#### [TRY IT]
In the entries that follow, the lines from the one with "shiResult .engShiSra .sra" through the one with "def Obligations.FpuResults : Prop" are the ones to write out, exactly and with both ends included. Nothing else should appear.

#### [Recorded data]
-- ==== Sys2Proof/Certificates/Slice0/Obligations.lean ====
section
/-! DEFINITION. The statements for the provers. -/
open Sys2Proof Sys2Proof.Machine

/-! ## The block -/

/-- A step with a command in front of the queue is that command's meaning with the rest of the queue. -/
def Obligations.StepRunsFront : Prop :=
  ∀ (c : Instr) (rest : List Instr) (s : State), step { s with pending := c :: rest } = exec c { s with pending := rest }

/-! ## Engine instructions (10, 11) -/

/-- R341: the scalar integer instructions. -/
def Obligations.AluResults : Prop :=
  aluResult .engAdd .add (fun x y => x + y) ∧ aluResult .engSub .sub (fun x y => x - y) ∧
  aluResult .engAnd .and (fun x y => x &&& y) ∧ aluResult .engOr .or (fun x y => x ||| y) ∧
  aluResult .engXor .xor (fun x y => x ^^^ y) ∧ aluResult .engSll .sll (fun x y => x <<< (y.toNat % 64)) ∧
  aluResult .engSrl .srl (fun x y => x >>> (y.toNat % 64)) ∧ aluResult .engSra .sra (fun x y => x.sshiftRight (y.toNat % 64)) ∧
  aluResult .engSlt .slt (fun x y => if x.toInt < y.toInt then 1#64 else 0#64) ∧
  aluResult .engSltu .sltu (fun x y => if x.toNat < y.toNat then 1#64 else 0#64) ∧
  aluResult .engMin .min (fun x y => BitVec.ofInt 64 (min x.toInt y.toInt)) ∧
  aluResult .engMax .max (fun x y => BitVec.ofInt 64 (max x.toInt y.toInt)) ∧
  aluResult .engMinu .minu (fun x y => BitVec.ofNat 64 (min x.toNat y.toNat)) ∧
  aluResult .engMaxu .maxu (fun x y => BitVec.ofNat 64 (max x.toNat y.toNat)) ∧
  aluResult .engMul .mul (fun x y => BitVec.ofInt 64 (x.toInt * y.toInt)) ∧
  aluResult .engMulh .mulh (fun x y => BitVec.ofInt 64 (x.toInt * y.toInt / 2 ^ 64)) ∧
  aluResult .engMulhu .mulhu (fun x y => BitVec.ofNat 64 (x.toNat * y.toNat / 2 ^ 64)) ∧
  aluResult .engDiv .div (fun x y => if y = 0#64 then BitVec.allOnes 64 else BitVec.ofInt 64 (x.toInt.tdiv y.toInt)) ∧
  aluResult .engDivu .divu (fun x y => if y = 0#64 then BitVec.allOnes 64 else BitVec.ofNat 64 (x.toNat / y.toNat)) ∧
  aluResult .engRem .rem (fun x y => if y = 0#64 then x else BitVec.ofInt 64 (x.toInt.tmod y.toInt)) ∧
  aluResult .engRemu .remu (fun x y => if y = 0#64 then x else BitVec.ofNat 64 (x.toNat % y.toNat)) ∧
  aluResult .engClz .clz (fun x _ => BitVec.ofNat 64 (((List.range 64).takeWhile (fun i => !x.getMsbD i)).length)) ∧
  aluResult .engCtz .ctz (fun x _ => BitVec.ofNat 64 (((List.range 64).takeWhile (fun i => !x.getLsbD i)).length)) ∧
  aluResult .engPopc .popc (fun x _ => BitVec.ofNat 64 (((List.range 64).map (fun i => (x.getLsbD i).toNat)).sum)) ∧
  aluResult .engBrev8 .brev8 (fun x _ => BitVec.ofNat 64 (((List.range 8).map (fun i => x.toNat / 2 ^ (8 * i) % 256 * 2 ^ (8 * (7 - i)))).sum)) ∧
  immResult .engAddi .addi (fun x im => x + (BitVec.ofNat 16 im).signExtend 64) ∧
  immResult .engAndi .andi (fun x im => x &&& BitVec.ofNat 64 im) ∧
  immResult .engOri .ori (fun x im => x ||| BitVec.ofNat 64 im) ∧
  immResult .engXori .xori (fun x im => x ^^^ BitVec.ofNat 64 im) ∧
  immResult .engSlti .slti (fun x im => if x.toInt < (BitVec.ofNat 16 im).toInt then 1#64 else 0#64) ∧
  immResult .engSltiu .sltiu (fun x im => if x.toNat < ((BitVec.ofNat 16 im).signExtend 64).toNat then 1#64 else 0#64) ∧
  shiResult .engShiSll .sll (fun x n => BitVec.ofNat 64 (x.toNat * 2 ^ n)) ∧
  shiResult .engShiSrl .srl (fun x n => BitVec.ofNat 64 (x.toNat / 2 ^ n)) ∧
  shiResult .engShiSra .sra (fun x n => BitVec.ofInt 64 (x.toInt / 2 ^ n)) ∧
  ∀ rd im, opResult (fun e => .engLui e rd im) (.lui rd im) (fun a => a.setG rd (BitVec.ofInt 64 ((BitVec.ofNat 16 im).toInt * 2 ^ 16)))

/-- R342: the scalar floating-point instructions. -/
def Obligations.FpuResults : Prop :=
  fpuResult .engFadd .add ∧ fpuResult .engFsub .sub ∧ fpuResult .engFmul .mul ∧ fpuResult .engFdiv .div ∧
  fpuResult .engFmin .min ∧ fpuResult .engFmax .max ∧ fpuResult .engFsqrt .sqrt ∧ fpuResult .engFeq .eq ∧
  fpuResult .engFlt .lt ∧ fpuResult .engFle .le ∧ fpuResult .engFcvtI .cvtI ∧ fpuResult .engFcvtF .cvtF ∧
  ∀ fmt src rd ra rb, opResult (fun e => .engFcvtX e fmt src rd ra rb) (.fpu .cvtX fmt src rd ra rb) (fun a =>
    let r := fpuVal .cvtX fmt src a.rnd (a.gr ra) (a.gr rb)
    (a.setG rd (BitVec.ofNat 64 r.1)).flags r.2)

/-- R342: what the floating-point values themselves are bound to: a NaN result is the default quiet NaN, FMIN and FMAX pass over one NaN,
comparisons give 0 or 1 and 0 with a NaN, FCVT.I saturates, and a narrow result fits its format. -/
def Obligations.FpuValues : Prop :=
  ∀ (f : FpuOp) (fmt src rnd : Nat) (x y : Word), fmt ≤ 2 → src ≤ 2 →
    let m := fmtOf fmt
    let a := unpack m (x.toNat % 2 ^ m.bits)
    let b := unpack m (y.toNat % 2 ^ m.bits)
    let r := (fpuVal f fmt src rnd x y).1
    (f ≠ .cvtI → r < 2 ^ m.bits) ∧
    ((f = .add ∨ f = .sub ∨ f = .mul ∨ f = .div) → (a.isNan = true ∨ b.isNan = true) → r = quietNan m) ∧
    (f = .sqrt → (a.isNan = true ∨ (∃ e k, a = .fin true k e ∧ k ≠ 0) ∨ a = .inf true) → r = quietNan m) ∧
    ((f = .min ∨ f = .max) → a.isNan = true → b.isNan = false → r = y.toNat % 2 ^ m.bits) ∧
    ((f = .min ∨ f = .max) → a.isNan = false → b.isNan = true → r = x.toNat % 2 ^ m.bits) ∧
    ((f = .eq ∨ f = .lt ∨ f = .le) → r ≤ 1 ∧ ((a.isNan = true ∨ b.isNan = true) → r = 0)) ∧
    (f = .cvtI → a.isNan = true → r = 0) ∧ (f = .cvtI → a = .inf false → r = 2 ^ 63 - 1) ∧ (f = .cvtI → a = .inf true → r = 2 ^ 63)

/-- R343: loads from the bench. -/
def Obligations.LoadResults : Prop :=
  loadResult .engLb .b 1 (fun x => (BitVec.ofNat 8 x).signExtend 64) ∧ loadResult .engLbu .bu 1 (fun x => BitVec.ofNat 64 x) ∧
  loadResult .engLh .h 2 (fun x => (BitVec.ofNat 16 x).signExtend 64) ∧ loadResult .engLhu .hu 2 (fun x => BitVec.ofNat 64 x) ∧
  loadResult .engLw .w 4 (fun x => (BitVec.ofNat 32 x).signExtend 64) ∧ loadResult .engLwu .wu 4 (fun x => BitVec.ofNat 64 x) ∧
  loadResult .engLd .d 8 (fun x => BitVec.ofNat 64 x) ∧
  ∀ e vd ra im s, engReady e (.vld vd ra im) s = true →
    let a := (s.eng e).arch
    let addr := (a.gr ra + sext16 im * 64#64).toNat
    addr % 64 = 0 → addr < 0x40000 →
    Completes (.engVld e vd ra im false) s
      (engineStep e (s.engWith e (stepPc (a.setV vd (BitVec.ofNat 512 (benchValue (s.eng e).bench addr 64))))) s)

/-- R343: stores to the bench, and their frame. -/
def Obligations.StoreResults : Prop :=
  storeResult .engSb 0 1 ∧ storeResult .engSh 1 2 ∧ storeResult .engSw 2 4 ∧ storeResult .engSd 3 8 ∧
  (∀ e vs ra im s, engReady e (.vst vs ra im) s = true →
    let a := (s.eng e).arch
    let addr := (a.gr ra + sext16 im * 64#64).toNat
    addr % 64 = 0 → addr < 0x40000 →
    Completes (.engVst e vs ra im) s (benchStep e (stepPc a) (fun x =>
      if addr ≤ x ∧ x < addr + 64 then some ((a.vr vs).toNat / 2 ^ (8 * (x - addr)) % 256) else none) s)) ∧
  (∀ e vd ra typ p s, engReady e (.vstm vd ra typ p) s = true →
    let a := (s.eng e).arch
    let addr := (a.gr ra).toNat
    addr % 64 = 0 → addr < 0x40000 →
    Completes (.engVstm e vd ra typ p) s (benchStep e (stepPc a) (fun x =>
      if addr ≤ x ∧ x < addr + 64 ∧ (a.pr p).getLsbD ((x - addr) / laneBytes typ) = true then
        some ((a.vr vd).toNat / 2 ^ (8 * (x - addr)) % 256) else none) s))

#### [EXERCISE SOLUTION]
  shiResult .engShiSra .sra (fun x n => BitVec.ofInt 64 (x.toInt / 2 ^ n)) ∧
  ∀ rd im, opResult (fun e => .engLui e rd im) (.lui rd im) (fun a => a.setG rd (BitVec.ofInt 64 ((BitVec.ofNat 16 im).toInt * 2 ^ 16)))

/-- R342: the scalar floating-point instructions. -/
def Obligations.FpuResults : Prop :=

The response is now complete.